EXERCISE BRIEF
Look through the data below for the line with "(congrArg State.dmem (jumpTaken_frame", and transcribe it exactly together with each line after it up to and including the line with "theorem jumpTaken_intstat (f". Give nothing else.

··· EXTRACTED DATA ···

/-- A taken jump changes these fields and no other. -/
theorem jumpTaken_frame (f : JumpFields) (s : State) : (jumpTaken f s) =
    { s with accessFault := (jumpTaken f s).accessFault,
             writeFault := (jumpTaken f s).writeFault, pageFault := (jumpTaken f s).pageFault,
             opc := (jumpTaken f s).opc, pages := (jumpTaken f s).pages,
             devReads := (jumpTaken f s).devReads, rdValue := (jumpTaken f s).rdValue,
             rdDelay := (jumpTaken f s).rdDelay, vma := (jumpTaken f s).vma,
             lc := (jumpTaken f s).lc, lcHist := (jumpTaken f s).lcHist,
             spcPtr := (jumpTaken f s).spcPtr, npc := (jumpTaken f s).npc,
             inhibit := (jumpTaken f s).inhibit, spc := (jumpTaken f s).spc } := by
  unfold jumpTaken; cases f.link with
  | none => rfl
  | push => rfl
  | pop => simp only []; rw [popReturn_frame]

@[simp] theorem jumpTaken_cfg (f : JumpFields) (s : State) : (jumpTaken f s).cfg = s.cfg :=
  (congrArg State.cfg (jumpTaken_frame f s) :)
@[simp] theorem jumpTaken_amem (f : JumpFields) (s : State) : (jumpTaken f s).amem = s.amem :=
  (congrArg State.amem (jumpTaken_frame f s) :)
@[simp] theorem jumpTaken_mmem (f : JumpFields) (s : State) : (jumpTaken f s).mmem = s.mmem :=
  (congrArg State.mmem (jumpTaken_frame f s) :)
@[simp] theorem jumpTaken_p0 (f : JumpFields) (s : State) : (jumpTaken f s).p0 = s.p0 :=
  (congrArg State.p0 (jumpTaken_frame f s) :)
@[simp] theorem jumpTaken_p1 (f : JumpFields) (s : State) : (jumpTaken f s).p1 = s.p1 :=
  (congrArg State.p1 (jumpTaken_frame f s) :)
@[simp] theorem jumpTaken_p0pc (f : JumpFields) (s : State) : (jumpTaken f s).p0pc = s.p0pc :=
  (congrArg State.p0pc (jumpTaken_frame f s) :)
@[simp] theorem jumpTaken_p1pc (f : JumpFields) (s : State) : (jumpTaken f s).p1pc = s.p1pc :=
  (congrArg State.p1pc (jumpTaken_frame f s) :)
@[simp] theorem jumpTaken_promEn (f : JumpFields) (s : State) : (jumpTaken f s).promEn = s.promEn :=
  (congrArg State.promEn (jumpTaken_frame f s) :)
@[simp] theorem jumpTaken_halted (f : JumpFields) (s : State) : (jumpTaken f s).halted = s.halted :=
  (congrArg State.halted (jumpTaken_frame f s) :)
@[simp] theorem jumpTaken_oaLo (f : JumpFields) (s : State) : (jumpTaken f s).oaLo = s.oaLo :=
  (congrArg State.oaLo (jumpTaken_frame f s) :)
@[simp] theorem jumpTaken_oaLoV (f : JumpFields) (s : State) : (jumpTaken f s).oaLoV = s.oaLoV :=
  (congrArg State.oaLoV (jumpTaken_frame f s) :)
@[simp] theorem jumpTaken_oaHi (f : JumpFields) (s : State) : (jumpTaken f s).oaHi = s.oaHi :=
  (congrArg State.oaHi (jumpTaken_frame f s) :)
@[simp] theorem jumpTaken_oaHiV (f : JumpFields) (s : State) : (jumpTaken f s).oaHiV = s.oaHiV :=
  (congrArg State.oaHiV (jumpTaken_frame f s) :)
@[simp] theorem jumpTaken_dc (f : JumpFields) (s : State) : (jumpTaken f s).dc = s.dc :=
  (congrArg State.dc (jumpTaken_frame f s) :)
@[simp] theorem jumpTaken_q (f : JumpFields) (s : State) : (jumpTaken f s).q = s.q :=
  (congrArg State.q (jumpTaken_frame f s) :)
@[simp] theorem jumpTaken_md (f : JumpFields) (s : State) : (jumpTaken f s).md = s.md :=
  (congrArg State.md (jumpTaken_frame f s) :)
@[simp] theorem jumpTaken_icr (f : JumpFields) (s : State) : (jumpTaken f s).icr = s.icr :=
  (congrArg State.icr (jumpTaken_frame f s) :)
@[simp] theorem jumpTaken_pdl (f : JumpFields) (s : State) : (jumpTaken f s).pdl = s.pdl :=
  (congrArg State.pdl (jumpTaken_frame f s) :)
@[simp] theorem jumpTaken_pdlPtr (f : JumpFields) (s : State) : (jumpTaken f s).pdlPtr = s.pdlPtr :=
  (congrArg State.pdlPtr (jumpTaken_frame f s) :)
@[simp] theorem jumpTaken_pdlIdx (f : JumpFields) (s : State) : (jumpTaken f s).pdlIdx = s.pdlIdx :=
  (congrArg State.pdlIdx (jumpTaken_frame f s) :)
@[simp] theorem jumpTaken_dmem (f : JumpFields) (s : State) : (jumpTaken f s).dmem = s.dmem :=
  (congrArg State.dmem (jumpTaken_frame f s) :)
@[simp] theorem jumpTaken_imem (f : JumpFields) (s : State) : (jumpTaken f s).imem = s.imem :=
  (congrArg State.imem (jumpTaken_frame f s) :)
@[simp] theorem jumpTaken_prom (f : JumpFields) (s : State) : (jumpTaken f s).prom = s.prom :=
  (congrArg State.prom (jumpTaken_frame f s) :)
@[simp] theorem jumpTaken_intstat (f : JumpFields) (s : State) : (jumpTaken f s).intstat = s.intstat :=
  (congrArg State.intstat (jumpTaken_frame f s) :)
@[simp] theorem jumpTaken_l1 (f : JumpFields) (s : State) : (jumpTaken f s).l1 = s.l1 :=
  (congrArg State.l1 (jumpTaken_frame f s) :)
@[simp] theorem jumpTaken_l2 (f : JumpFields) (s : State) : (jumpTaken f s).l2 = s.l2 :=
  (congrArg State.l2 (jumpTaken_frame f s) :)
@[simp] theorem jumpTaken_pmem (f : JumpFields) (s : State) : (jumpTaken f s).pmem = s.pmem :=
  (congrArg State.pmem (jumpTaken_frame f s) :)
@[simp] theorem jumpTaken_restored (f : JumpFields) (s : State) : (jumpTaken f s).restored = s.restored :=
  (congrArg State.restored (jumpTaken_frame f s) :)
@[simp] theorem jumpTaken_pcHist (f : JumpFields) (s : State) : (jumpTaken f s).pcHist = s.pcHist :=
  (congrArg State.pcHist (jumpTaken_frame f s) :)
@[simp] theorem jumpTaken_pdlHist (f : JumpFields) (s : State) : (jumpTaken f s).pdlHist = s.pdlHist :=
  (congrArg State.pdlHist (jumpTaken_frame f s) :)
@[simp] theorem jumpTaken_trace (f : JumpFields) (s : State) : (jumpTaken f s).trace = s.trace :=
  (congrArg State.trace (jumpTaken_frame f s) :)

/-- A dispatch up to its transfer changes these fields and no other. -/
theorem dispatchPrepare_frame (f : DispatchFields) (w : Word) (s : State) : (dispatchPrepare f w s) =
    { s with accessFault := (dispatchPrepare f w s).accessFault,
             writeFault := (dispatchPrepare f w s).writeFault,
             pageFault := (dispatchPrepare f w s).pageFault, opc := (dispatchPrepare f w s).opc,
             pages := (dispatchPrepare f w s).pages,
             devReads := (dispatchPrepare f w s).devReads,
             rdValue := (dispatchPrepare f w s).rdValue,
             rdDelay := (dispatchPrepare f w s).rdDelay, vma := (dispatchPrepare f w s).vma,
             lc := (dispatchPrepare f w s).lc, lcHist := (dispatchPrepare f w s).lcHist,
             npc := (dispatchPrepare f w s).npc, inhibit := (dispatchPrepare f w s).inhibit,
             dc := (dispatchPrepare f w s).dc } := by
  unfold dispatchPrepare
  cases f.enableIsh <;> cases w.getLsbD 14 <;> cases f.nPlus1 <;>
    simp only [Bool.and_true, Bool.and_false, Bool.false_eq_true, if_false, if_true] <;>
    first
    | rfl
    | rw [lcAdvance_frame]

···

RESULT
  (congrArg State.dmem (jumpTaken_frame f s) :)
@[simp] theorem jumpTaken_imem (f : JumpFields) (s : State) : (jumpTaken f s).imem = s.imem :=
  (congrArg State.imem (jumpTaken_frame f s) :)
@[simp] theorem jumpTaken_prom (f : JumpFields) (s : State) : (jumpTaken f s).prom = s.prom :=
  (congrArg State.prom (jumpTaken_frame f s) :)
@[simp] theorem jumpTaken_intstat (f : JumpFields) (s : State) : (jumpTaken f s).intstat = s.intstat :=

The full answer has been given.